The collected works of bcasavan

I know this thread is long dead, but some of the information in this post is incorrect,
and I hope to shed some light on it.

First some background: On IRIX a process consists of one or more kernel execution vehicles, which we call "uthreads" (i.e. "user threads). A normal non-threaded process has one and only one uthread. A Pthreaded application is composed of one or more Pthreads, which are assigned to and execute atop one or more uthreads. In a way you can think of a uthread as a virtual processor (in fact that's what they're called inside the library), and you can think of a Pthread a virtual process -- the process executes on a processor, and something handles scheduling, context switching, and the like.

So, given that background...

squeen wrote: The PROCESS scope threads run in the same process as the one that launched them. But there is just one kernel entity for IRIX to schedule. Therefore you get concurrence (if one thread blocks the other keeps going) but not multi-cpu parallelism. This is known an Nx1 parallelism.


This isn't quite true. The IRIX Pthreads library dynamically creates as man uthreads as it can productively use to schedule individual Pthreads atop them. For PROCESS scope threads this means that as various Pthreads block, or as Pthreads are created and there are additional processors available in the system, the library will spawn additional uthreads to handle any Pthreads which are runnable. The library takes care of scheduling which Pthread is executing atop which uthread at any given moment, and the relationship between a Pthread and a uthread is not fixed -- they may switch associations at any time. In other words, it's just like how the kernel switches normal processes to run on different CPUs -- the relationship between a process and the CPU it is running on may change.

In other words, IRIX PROCESS scope threads follow an MxN threading model. "M" Pthreads running atop "N" uthreads.

squeen wrote: The SYSTEM scope attaches a kernel entity to each thread so IRIX can schedule them for CPU time independently. This will give you multiprocess parallelism across multiple CPUs. This is NxN parallelism, but it requires special user privledges since the kernel entity runs in the real-time priority band which is above that of most other processes except (usually!) the kernel itself.


Almost. When a SYSTEM scope thread is created on IRIX, the Pthreads library creates a uthread specifically for that Pthread, assigns the Pthread to that uthread, and never changes the relationship between them. That is, the uthread never executes any Pthread other than the one for which it was created, and the Pthread never runs on any uthread other than the one which was created for it. The exact same thing is true for BOUND_NP threads as well.
This is a 1:1 threading model.

The priority of kernel execution has nothing to do with why the CAP_SCHED_MGT capability is required in order to create SYSTEM scope threads. The only reason that CAP_SCHED_MGT is required is because the user may choose to alter the priority of that thread, and may just choose a priority which boosts it above other system threads, which can cause system lockups if great care isn't taken -- but it's all something that realtime programmers are familiar with and know how to deal with. But due to the delicate nature of such decisions, the additional capability is required.

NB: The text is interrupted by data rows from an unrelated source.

/-- WELD_PROBE: step 7 at a voltage zero, under a probe permit (R239); without the drive permit, for a supply stop, it is skipped. -/
def execWeldProbe (p : Port) (s : State) : Out :=
  let l := s.lane p
  match l.seq with
  | .opening u 6 start _ t =>
    if s.turretUp && s.steepleUp && !l.ctd && !l.ctf then
      if s.permit p then
        .next (setPbd p true (setProbe p true ((noteTimed p s).modLane p (fun x => { x with
          seq := .opening u 7 start s.now t, weldProbes := w32 (x.weldProbes + 1) }))))
      else .next (finishOpening p u start t s)
    else .next s
  | _ => .next s

/-- The probe permit ends after 20 ms, whatever Turret requests, and PBD with it (R239). -/
def endWeldProbe (p : Port) (s : State) : State := setProbe p false (setPbd p false s)

/-- WELD_PROBE_END: Steeple ends the probe after 20 ms, PBF high during it; 5 ms later, 25 ms after the probe began, OVS must have stayed
absent and the opening is complete (R126, R239). PBF as last sampled then tells whether the probe passed step 3 (R265). DEDUCED (log 192).
safe. -/
def execWeldProbeEnd (p : Port) (pbf : Bool) (s : State) : Out :=
  let l := s.lane p
  match l.seq with
  | .opening u 7 start at_ t =>
    if s.steepleUp && s.due (at_ + 20) then
      let s1 := endWeldProbe p s
      if pbf then .next (s1.modLane p (fun x => { x with seq := .opening u 8 start at_ t }))
      else .next (failSequence p (if u then kindUrgent else kindNormal) 7 start fNotConduct s1)
    else .next s
  | .opening u 8 start at_ t =>
    if s.turretUp && s.steepleUp && s.due (at_ + 25) then
      let s1 := s.modLane p (fun x => { x with openStep3Ok := !x.pbf })
      if l.ovs && decide (at_ ≤ l.ovsAt) then .next (failSequence p (if u then kindUrgent else kindNormal) 7 start fWeld s1)
      else .next (finishOpening p u start t s1)
    else .next s
  | _ => .next s

/-- CONTACTOR_FEEDBACK_DISCREPANCY: a change of the filtered CTF, now at `ctf`, that CTD did not cause has persisted 20 ms (R120). -/
def execContactorFeedbackDiscrepancy (p : Port) (ctf : Bool) (s : State) : Out :=
  let l := s.lane p
  if s.steepleUp && l.state != .disabled && l.ctf == ctf && s.heldFor l.ctfOdd 20 then
    .next (decideFault fFeedback (some p) [0] false (s.modLane p (fun x => { x with ctfOdd := none })))
  else .next s

/-- PRE_BREAK_DISCREPANCY: PBF does not follow PBD for 5 µs (R121). -/
def execPreBreakDiscrepancy (p : Port) (pbf : Bool) (s : State) : Out :=
  let l := s.lane p
  if s.steepleUp && l.state != .disabled && pbf != l.pbd then
    .next (decideFault (if l.pbd then fNotConduct else fNotBlock) (some p) [0] false (s.modLane p (fun x => { x with pbf := pbf })))
  else .next s

/-- The fault opening's outcome, when the port raises one (R571). -/
def faultOutcome (p : Port) (own : Bool) (result start : Nat) (s : State) : State :=
  let s1 := s.modLane p (fun l => { l with seq := .none })
  if own then postOutcomeOf p kindFault result start s1 else s1

/-- FAULT_OPENING_CHECKS: CTF low 50 ms and OVS absent 100 ms after the permit removal, each a weld where it fails (R128); the outcome comes
with the end of the checks and names the first that failed (R571; DEDUCED, log 153; unsafe). No weld is decided in DISABLED (R243). -/
def execFaultOpeningChecks (p : Port) (ctf : Bool) (s : State) : Out :=
  match (s.lane p).seq with
  | .faultOpening start own seen =>
    if s.steepleUp && s.due (start + 50) then
      let s1 := s.modLane p (fun l => { l.seeCtf ctf with seq := .faultOpening start own (some (seen.getD (!ctf))) })
      let watched := (s.lane p).state != .disabled
      let s2 := if seen.isNone && ctf && watched then decideFault fWeld (some p) [1] true s1 else s1
      if s.due (start + 100) then
        if !seen.getD (!ctf) then .next (faultOutcome p own 1 start s2)
        else if (s2.lane p).ovs && watched then .next (decideFault fWeld (some p) [2] true (faultOutcome p own 2 start s2))
        else .next (faultOutcome p own 0 start s2)
      else .next s2
    else .next s
  | _ => .next s

/-! ## Port and session commands (R141 to R146) -/

/-- A command that names a channel: the handle given, current, and of the right type (R83). -/
def withPort (r : Req) (k : Port → State → State) : State → State :=
  withHandle r fun s =>
    match portOfHandle r.handle with
    | some p => k p s
    | none => refuse r stHandleType s

/-- A command that names a SESSION channel. -/
def withSession (r : Req) (k : Channel → SessionBody → State → State) : State → State :=
  withHandle r fun s =>
    match s.channelOf r.handle with
    | some c =>
      match c.body with
      | .session b => k c b s
      | _ => refuse r stHandleType s
    | none => refuse r stHandleType s

/-- Check 5 while the control plane is silent (R39). -/
def notSilent (r : Req) (k : State → State) (s : State) : State :=
  if s.rotunda.silent then refuse r stControlSilent s else k s

/-- The request accepted and kept until its own end. -/
def acceptWaiting (r : Req) (argument : Nat) (extra : List Byte) (s : State) : State :=
  let s1 := accept r s
  s1.withRotunda { s1.rotunda with waiting := s1.rotunda.waiting ++ [r.wait argument extra] }

/-- PORT_ENABLE: the enable set and persisted; the completion comes at T01 (R142). -/
def portEnable (r : Req) : State → State :=
  withLength (r.payload.length == 4) r <| withPort r fun p => notSilent r fun s =>
  if !s.confirmed then refuse r stSafetyUnconfirmed s
  else if s.steeple.hub.active || (s.portLock p).active then refuse r stLockedOut s
  else if (s.lane p).enabled && !(s.lane p).ignored then acceptDone r stOk [] s
  else (acceptWaiting r 0 [] s).modLane p (fun l => { l with enabled := true, ignored := false })

def execPortEnable (b : Box) (s : State) : Out := request b 0x0401 portEnable s

/-- PORT_DISABLE: the persisted enable cleared; the completion comes at T18 or T15 to DISABLED (R142). -/
def portDisable (r : Req) : State → State :=
  withLength (r.payload.length == 4) r <| withPort r fun p s =>
  if 1 < field r.payload 0 1 then refuse r stParamRange s
  else notSilent r (fun s =>
    if (s.lane p).state = .disabled ∨ (s.lane p).state = .lockout then
      finishDisable p ((acceptDone r stOk [] s).modLane p (fun l => { l with enabled := false }))
    else
      (acceptWaiting r 0 [] s).modLane p (fun l => { l with
        enabled := false, disableRequest := some (max (field r.payload 0 1) (l.disableRequest.getD 0)) })) s

def execPortDisable (b : Box) (s : State) : Out := request b 0x0402 portDisable s

/-- A session cap is 0 or 6000 to 63 000 mA. -/
def capOk (ma : Nat) : Bool := ma == 0 || within 6000 63000 ma

/-- SESSION_OPEN: a RESERVED session on a port in IDLE (R143); it replaces the port's session, a RESERVED one too (R79). -/
def sessionOpen (r : Req) : State → State :=
  let hold := field r.payload 0 2
  let cap := field r.payload 4 4
  withLength (r.payload.length == 24) r <| withPort r fun p s =>
  if !(within 1 900 hold && decide (field r.payload 2 1 ≤ 1) && capOk cap) then refuse r stParamRange s
  else notSilent r (fun s =>
    if (s.lane p).state ≠ .idle then refuse r stRefusedState s
    else
      let b : SessionBody := { newSession p s with
        state := .reserved, cable := 0, plugTime := 0, capMa := cap, holdS := hold
        identity := slice r.payload 8 16, preAuthorised := field r.payload 2 1 == 1 }
      let s1 := replaceSession p b (accept r s)
      finish r.wait stOk (le 4 (s1.lane p).session) (postBegun p s1)) s

def execSessionOpen (b : Box) (s : State) : Out := request b 0x0403 sessionOpen s

/-- A denial (R144). -/
def denySession (r : Req) (c : Channel) (b : SessionBody) (s : State) : State :=
  let s1 := accept r s
  if b.state = .interrupted then
    finish r.wait stOk (le 4 0) (s1.modLane b.port (fun l => { l with denied := true, stopReason := 8 }))
  else
    finish r.wait stOk (le 4 c.handle) (endPortSession b.port 8 (s1.modLane b.port (fun l => { l with denied := true })))

/-- SESSION_AUTHORISE (R144). A RESERVED session stays RESERVED, now pre-authorised with the cap and identity given, and becomes
AUTHORISED at its adoption, as one opened pre-authorised does (R136). DESIGN CHOICE (log 175). unsafe. -/
def sessionAuthorise (r : Req) : State → State :=
  let cap := field r.payload 4 4
  let identity := slice r.payload 8 16
  withLength (r.payload.length == 24) r <| withSession r fun c b s =>
  if !(decide (field r.payload 0 1 ≤ 1) && capOk cap) then refuse r stParamRange s
  else notSilent r (fun s =>
    let interrupted := b.state == .interrupted && (s.lane b.port).state == .connected
      && (s.lane b.port).session == c.handle && (s.lane b.port).interrupted
    if !(b.state == .reserved || b.state == .opened || interrupted) then refuse r stRefusedState s
    else if field r.payload 0 1 = 1 then denySession r c b s
    else if interrupted then
      let s1 := continueSession b.port 1 cap identity (accept r s)
      finish r.wait stOk (le 4 (s1.lane b.port).session) s1
    else if b.state = .reserved then
      finish r.wait stOk (le 4 c.handle) (setSession c { b with preAuthorised := true, capMa := cap, identity := identity }
        (accept r s))
    else finish r.wait stOk (le 4 c.handle) (authoriseSession b.port 1 cap identity (accept r s))) s

def execSessionAuthorise (b : Box) (s : State) : Out := request b 0x0404 sessionAuthorise s

/-- The legal log's record of a stop (R354). -/
def stopData (p : Port) (handle reason : Nat) : List Byte := le 1 p.val ++ [0] ++ le 4 handle ++ le 2 reason

/-- SESSION_STOP (R145). -/
def sessionStop (r : Req) : State → State :=
  withLength (r.payload.length == 4) r <| withSession r fun c b => notSilent r fun s =>
  if !b.state.live then refuse r stRefusedState s
  else
    let s1 := keepLog 0x0060 r.box.val (stopData b.port c.handle (field r.payload 0 2)) (acceptWaiting r 0 [] s)
    if b.state = .reserved then endPortSession b.port 3 s1
    else s1.modLane b.port (fun l => { l with stopRequest := true, stopReason := 3 })

def execSessionStop (b : Box) (s : State) : Out := request b 0x0405 sessionStop s

/-- The session's end value has been latched. -/
def SessionBody.endReady (b : SessionBody) : Bool := b.endPending && b.endEai.isSome && b.startEai.isSome

/-- The event of a session's end, the stop that waits for it, and its signed end record (R145, R147, R344). -/
def raiseEnded (p : Port) (c : Channel) (b : SessionBody) (s : State) : State :=
  let pay := sessionEndPayload c.handle b
  let s1 := settleStops c.handle pay (raise 0x8043 (some p) pay s)
  if b.wasAuthorised then wantSessionRecord 3 c { b with endPending := false } s1 else s1

/-- A session of the port whose channel is gone and whose end value has been latched. -/
def State.endedGone (s : State) (p : Port) : Option (Channel × SessionBody) :=
  s.rotunda.ending.findSome? (fun c =>
    match c.body with
    | .session b => if b.port = p ∧ b.endReady = true then some (c, b) else none
    | _ => none)

def dropEnding (c : Channel) (s : State) : State :=
  s.withRotunda { s.rotunda with ending := s.rotunda.ending.filter (fun d => d.handle ≠ c.handle) }

/-- SESSION_ENDED: the end value has been latched, so the event is raised and a waiting stop completes (R147), of a session whose channel
is gone first. -/
def execSessionEnded (p : Port) (s : State) : Out :=
  if s.serves then
    match s.endedGone p with
    | some (c, b) =>
      .next (raiseEnded p c b (dropEnding c s))
    | none =>
      match s.portSession p with
      | some (c, b) =>
        if b.endReady then .next (raiseEnded p c b (setSession c { b with endPending := false } s)) else .next s
      | none => .next s
  else .next s

/-! ## Bodies (R137, R140) and the three queries (R146) -/

/-- PORT body, bytes 32 to 79 (R140). -/
def State.portBody (s : State) (p : Port) : List Byte :=
  let l := s.lane p
  le 1 (pilotCode l.confirmed) ++ le 1 l.drive.code ++ le 2 l.duty ++ leInt 2 l.highMv ++ leInt 2 (l.lowMv.getD (-32768))
    ++ le 1 (if l.portMode = 1 then 0 else l.cable) ++ le 1 (s.portFlags p) ++ le 1 l.transition ++ [0]
    ++ le 4 l.limit ++ le 4 l.allowance ++ le 4 l.session ++ le 6 l.stateTime ++ [0, 0]
    ++ le 4 l.closings ++ le 4 l.faultOpenings ++ le 4 l.weldProbes ++ le 4 l.sheds

/-- SESSION body, bytes 32 to 111 (R137). -/
def SessionBody.bytes (b : SessionBody) : List Byte :=
  le 1 b.port.val ++ le 1 b.endReason ++ le 1 b.authSource ++ le 1 b.cable ++ le 6 b.plugTime ++ le 6 b.authTime
    ++ le 6 b.firstEnergised ++ le 6 b.endTime ++ le 8 (b.startEai.getD 0) ++ le 8 (b.endEai.getD 0) ++ le 4 b.capMa
    ++ le 4 b.peakMa ++ le 4 b.prevHandle ++ le 2 b.holdS ++ le 2 (sat 65535 (b.energisedMs / 1000)) ++ fit 16 b.identity
    ++ zeros 4

/-- The state a query shows: unknown while the control plane is silent (R39), for which the byte is 0xFF. DESIGN CHOICE (log 176).
unsafe. -/
def State.shownState (s : State) (p : Port) : Nat := if s.rotunda.silent then 0xFF else (s.lane p).state.code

SYSTEM scope threads are also scheduled onto CPUs only by the kernel, which has all the appropriate knowledge to handle realtime events. The Pthreads library does not handle scheduling of SYSTEM scope threads because it is not realtime aware in and of itself, and thus would be unsuitable to such tasks. Only by tieing a uthread to a Pthread and letting the kernel take care of the details, essentially removing the library from all scheduling decisions for SYSTEM scope threads, can realtime scheduling work.

Which leads to...

squeem wrote: The BOUND_NP refers to the thread being "bound" to a kernel entity. It gives you paralleism across CPU (NxN) but doens't run a real-time priority and therefore doesn't require special user privledges. The "NP" refers to "not portable" since this is IRIX only and not a POSIX standard.


This is mostly correct, though I don't really agree with calling it NxN. The only difference between a BOUND_NP thread and a SYSTEM thread is the ability to alter the thread's priority and other special abilities that CAP_SCHED_MGT grants to a thread. Otherwise they are completely identical. And thank you very much for pointing out what "NP" means -- that seems to be lost on most people until it's explained.

So why BOUND_NP scope threads if they're just "crippled" SYSTEM scope threads? There is a class of applications, mosty in HPC areas, that would like to tie a given thread to a given CPU (see dplace(1)) for performance reasons (e.g. cache warmth, memory locality), but which do not need scheduling management capabilities (e.g. setting thread priorities). The BOUND_NP scope thread fills this niche. The 1x1 binding of uthread to Pthread allows the application to staticaly set a CPU on which to run, and set up memory locality and other characteristics for that thread, something which could not be accomplished if the Pthreads library was constantly rearranging the assignment between Pthreads and uthreads, as it does for PROCESS scope threads.

For what it's worth, and if you care, Linux to my knowledge only has the equivalent of IRIX's BOUND_NP scope. Both the PROCESS and SYSTEM scope threads on Linux behave the same as IRIX's BOUND_NP scope.

squeem wrote: If you want to speed things up by using both of the CPUs on your Octane, I'd recommed the BOUND_NP priority level.

Also, I've directly noticed a difference between PROCESS and BOUND_NP when I run "top". In my app, the process show about "100%" CPU usage using PROCESS scope but shows around "150%" CPU usage when I go with BOUND_NP.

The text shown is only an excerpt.